TASK REQUIREMENTS: The word "post" marks the lines you need; copy each of them from the data.

----

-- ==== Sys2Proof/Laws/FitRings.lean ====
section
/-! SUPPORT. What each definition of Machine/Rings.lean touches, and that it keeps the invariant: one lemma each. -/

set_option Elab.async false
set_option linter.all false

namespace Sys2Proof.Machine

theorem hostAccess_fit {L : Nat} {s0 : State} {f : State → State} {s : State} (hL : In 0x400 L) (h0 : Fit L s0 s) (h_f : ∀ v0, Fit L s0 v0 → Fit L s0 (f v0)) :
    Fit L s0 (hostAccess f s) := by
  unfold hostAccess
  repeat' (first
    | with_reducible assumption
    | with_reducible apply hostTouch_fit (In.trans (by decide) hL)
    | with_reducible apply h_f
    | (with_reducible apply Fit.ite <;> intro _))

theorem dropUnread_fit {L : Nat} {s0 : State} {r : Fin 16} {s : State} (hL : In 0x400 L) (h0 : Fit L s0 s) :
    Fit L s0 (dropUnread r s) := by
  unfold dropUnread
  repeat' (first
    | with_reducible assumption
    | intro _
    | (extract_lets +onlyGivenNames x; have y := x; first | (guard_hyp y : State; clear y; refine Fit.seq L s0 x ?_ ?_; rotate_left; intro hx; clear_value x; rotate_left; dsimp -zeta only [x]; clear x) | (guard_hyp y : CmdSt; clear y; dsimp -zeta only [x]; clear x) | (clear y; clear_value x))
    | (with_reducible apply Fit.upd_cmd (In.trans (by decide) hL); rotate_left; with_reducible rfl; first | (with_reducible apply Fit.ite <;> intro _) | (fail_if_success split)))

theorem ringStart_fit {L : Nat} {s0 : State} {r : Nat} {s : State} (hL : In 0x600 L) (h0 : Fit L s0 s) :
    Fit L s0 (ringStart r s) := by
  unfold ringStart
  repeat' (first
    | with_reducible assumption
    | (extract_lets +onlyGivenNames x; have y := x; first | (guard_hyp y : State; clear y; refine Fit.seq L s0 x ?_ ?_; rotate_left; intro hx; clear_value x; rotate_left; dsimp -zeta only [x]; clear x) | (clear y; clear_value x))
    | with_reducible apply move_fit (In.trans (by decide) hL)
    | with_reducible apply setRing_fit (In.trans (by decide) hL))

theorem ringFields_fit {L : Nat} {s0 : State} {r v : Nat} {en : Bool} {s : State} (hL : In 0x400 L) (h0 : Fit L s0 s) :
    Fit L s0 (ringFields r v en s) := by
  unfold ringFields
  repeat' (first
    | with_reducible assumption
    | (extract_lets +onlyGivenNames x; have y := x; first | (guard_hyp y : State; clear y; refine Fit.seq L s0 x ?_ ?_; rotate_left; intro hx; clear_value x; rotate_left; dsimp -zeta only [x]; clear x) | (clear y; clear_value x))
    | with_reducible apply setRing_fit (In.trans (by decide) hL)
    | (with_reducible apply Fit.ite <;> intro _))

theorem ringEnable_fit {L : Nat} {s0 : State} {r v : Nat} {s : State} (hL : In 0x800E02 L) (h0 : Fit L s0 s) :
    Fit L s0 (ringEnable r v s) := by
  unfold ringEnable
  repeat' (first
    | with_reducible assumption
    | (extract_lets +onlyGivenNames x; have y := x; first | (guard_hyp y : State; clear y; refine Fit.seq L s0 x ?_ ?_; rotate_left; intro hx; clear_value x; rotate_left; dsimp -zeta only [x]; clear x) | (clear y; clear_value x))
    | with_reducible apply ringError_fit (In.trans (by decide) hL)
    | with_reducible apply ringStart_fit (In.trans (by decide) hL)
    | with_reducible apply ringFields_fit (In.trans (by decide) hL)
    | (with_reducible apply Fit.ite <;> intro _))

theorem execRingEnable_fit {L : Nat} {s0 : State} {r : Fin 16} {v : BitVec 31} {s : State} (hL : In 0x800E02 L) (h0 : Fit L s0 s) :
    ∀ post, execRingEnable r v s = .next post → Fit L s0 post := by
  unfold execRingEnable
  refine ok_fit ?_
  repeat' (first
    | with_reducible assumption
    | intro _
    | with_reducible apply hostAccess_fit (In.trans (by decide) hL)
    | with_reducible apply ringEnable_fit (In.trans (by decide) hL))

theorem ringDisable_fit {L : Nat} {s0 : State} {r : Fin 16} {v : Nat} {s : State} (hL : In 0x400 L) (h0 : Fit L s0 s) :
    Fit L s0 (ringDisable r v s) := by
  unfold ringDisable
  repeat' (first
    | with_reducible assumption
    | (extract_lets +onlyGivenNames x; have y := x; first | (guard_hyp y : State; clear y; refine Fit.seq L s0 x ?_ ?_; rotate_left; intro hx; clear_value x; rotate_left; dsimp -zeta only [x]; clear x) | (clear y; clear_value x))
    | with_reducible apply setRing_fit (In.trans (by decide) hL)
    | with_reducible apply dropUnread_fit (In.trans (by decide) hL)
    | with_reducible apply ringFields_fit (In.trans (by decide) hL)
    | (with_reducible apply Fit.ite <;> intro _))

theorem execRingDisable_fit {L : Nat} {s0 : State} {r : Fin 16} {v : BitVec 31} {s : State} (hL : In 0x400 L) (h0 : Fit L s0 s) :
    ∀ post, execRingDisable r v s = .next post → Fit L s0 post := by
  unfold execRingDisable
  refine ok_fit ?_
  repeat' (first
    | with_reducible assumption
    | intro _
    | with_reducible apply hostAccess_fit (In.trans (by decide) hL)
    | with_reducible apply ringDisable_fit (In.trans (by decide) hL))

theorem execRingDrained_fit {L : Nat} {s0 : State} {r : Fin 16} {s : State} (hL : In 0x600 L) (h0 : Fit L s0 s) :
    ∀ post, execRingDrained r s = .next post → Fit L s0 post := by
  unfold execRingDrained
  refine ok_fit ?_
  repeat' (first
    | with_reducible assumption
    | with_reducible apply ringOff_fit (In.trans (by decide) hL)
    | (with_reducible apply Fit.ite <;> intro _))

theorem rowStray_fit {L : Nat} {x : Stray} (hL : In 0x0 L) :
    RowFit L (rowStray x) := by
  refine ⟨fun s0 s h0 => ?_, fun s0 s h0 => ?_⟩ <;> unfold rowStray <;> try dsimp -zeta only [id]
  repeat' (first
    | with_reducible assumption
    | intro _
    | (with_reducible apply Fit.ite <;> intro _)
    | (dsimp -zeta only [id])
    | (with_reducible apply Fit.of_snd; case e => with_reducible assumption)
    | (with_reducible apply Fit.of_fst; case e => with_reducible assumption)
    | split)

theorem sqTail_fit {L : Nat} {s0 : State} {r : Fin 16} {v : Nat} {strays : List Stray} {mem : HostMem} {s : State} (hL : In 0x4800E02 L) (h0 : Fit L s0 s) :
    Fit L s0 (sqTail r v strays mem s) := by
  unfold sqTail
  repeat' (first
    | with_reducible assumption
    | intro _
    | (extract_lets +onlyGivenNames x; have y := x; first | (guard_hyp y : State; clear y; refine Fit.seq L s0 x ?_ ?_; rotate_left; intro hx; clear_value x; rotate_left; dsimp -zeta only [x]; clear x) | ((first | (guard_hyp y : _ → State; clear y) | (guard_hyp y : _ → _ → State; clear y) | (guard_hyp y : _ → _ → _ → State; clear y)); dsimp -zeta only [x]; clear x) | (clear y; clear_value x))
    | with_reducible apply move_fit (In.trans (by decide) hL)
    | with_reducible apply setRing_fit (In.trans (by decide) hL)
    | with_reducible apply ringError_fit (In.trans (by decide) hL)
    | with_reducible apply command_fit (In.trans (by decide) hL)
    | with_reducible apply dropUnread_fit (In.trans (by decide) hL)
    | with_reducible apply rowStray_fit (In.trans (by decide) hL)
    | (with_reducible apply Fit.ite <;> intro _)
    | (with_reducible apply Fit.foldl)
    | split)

----

EXERCISE SOLUTION:
    ∀ post, execRingEnable r v s = .next post → Fit L s0 post := by
    ∀ post, execRingDisable r v s = .next post → Fit L s0 post := by
    ∀ post, execRingDrained r s = .next post → Fit L s0 post := by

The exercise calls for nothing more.